WORK TO COMPLETE: Please print all of the records that follow with nothing altered.
====== EXERCISE DATA ======
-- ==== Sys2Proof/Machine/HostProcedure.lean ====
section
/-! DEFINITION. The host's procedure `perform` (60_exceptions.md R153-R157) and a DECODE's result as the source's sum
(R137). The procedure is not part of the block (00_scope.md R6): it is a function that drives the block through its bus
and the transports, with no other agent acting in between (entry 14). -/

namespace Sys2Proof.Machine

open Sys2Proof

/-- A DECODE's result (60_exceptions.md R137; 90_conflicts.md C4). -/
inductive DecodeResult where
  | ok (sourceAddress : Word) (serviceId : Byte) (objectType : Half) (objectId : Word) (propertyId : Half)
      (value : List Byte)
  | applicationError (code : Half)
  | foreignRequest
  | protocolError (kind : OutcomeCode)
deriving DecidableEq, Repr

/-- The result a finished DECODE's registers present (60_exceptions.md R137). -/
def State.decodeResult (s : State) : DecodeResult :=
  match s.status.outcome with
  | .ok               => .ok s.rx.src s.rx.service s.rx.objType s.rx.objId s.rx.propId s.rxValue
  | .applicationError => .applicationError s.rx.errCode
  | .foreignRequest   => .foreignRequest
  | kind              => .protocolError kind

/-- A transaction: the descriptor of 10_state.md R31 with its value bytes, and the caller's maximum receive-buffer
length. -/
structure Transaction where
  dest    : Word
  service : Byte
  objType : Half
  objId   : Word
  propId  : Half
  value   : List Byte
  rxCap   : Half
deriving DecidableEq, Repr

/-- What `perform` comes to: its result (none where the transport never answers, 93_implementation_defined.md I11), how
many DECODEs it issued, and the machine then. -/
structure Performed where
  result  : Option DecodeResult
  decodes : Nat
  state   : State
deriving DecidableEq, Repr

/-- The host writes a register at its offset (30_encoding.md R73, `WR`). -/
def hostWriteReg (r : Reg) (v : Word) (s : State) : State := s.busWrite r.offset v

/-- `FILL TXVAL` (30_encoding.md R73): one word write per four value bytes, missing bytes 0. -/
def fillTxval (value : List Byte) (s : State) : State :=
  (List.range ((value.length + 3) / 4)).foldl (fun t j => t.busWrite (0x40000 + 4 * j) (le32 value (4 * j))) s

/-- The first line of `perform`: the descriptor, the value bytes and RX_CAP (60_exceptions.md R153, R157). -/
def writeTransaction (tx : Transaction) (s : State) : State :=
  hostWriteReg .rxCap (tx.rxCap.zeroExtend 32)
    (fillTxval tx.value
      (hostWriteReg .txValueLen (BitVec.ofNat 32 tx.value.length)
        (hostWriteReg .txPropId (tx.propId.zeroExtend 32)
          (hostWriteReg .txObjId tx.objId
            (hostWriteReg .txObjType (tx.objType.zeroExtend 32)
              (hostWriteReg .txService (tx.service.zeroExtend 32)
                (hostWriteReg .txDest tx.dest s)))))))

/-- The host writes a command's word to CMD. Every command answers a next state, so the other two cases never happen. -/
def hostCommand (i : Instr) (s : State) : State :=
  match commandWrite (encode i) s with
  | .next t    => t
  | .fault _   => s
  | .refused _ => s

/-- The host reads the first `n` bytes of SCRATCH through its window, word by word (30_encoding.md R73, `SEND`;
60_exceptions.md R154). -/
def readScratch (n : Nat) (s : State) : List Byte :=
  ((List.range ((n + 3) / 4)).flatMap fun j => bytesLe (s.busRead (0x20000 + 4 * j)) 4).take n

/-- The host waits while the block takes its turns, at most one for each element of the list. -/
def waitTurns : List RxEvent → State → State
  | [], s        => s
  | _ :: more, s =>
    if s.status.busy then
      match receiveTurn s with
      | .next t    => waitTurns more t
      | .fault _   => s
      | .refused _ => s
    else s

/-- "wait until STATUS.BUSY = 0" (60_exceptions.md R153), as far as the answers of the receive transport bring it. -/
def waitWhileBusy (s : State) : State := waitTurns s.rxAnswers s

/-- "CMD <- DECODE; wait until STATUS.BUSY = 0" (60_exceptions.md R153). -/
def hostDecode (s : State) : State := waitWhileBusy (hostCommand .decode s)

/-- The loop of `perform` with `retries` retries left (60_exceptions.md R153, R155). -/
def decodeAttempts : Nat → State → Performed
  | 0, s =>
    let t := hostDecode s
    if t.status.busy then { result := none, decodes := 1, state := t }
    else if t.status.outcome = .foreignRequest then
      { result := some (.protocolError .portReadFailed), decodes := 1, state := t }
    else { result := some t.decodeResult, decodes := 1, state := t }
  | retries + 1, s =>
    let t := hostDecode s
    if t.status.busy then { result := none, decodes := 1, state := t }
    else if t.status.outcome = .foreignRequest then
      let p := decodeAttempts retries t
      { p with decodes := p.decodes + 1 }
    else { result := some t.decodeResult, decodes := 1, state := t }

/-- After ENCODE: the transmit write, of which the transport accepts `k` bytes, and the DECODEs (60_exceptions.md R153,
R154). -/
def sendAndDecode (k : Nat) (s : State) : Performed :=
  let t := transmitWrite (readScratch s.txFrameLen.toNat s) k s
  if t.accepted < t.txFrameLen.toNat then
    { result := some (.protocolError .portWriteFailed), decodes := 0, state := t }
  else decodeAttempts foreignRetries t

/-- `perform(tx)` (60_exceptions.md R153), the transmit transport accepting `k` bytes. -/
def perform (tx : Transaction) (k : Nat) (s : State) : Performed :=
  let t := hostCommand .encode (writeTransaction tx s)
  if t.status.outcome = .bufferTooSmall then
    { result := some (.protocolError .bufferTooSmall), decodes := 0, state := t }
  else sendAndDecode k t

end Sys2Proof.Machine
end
======
OUTPUT OF THE EXERCISE:
-- ==== Sys2Proof/Machine/HostProcedure.lean ====
section
/-! DEFINITION. The host's procedure `perform` (60_exceptions.md R153-R157) and a DECODE's result as the source's sum
(R137). The procedure is not part of the block (00_scope.md R6): it is a function that drives the block through its bus
and the transports, with no other agent acting in between (entry 14). -/

namespace Sys2Proof.Machine

open Sys2Proof

/-- A DECODE's result (60_exceptions.md R137; 90_conflicts.md C4). -/
inductive DecodeResult where
  | ok (sourceAddress : Word) (serviceId : Byte) (objectType : Half) (objectId : Word) (propertyId : Half)
      (value : List Byte)
  | applicationError (code : Half)
  | foreignRequest
  | protocolError (kind : OutcomeCode)
deriving DecidableEq, Repr

/-- The result a finished DECODE's registers present (60_exceptions.md R137). -/
def State.decodeResult (s : State) : DecodeResult :=
  match s.status.outcome with
  | .ok               => .ok s.rx.src s.rx.service s.rx.objType s.rx.objId s.rx.propId s.rxValue
  | .applicationError => .applicationError s.rx.errCode
  | .foreignRequest   => .foreignRequest
  | kind              => .protocolError kind

/-- A transaction: the descriptor of 10_state.md R31 with its value bytes, and the caller's maximum receive-buffer
length. -/
structure Transaction where
  dest    : Word
  service : Byte
  objType : Half
  objId   : Word
  propId  : Half
  value   : List Byte
  rxCap   : Half
deriving DecidableEq, Repr

/-- What `perform` comes to: its result (none where the transport never answers, 93_implementation_defined.md I11), how
many DECODEs it issued, and the machine then. -/
structure Performed where
  result  : Option DecodeResult
  decodes : Nat
  state   : State
deriving DecidableEq, Repr

/-- The host writes a register at its offset (30_encoding.md R73, `WR`). -/
def hostWriteReg (r : Reg) (v : Word) (s : State) : State := s.busWrite r.offset v

/-- `FILL TXVAL` (30_encoding.md R73): one word write per four value bytes, missing bytes 0. -/
def fillTxval (value : List Byte) (s : State) : State :=
  (List.range ((value.length + 3) / 4)).foldl (fun t j => t.busWrite (0x40000 + 4 * j) (le32 value (4 * j))) s

/-- The first line of `perform`: the descriptor, the value bytes and RX_CAP (60_exceptions.md R153, R157). -/
def writeTransaction (tx : Transaction) (s : State) : State :=
  hostWriteReg .rxCap (tx.rxCap.zeroExtend 32)
    (fillTxval tx.value
      (hostWriteReg .txValueLen (BitVec.ofNat 32 tx.value.length)
        (hostWriteReg .txPropId (tx.propId.zeroExtend 32)
          (hostWriteReg .txObjId tx.objId
            (hostWriteReg .txObjType (tx.objType.zeroExtend 32)
              (hostWriteReg .txService (tx.service.zeroExtend 32)
                (hostWriteReg .txDest tx.dest s)))))))

/-- The host writes a command's word to CMD. Every command answers a next state, so the other two cases never happen. -/
def hostCommand (i : Instr) (s : State) : State :=
  match commandWrite (encode i) s with
  | .next t    => t
  | .fault _   => s
  | .refused _ => s

/-- The host reads the first `n` bytes of SCRATCH through its window, word by word (30_encoding.md R73, `SEND`;
60_exceptions.md R154). -/
def readScratch (n : Nat) (s : State) : List Byte :=
  ((List.range ((n + 3) / 4)).flatMap fun j => bytesLe (s.busRead (0x20000 + 4 * j)) 4).take n

/-- The host waits while the block takes its turns, at most one for each element of the list. -/
def waitTurns : List RxEvent → State → State
  | [], s        => s
  | _ :: more, s =>
    if s.status.busy then
      match receiveTurn s with
      | .next t    => waitTurns more t
      | .fault _   => s
      | .refused _ => s
    else s

/-- "wait until STATUS.BUSY = 0" (60_exceptions.md R153), as far as the answers of the receive transport bring it. -/
def waitWhileBusy (s : State) : State := waitTurns s.rxAnswers s

/-- "CMD <- DECODE; wait until STATUS.BUSY = 0" (60_exceptions.md R153). -/
def hostDecode (s : State) : State := waitWhileBusy (hostCommand .decode s)

/-- The loop of `perform` with `retries` retries left (60_exceptions.md R153, R155). -/
def decodeAttempts : Nat → State → Performed
  | 0, s =>
    let t := hostDecode s
    if t.status.busy then { result := none, decodes := 1, state := t }
    else if t.status.outcome = .foreignRequest then
      { result := some (.protocolError .portReadFailed), decodes := 1, state := t }
    else { result := some t.decodeResult, decodes := 1, state := t }
  | retries + 1, s =>
    let t := hostDecode s
    if t.status.busy then { result := none, decodes := 1, state := t }
    else if t.status.outcome = .foreignRequest then
      let p := decodeAttempts retries t
      { p with decodes := p.decodes + 1 }
    else { result := some t.decodeResult, decodes := 1, state := t }

/-- After ENCODE: the transmit write, of which the transport accepts `k` bytes, and the DECODEs (60_exceptions.md R153,
R154). -/
def sendAndDecode (k : Nat) (s : State) : Performed :=
  let t := transmitWrite (readScratch s.txFrameLen.toNat s) k s
  if t.accepted < t.txFrameLen.toNat then
    { result := some (.protocolError .portWriteFailed), decodes := 0, state := t }
  else decodeAttempts foreignRetries t

/-- `perform(tx)` (60_exceptions.md R153), the transmit transport accepting `k` bytes. -/
def perform (tx : Transaction) (k : Nat) (s : State) : Performed :=
  let t := hostCommand .encode (writeTransaction tx s)
  if t.status.outcome = .bufferTooSmall then
    { result := some (.protocolError .bufferTooSmall), decodes := 0, state := t }
  else sendAndDecode k t

end Sys2Proof.Machine
end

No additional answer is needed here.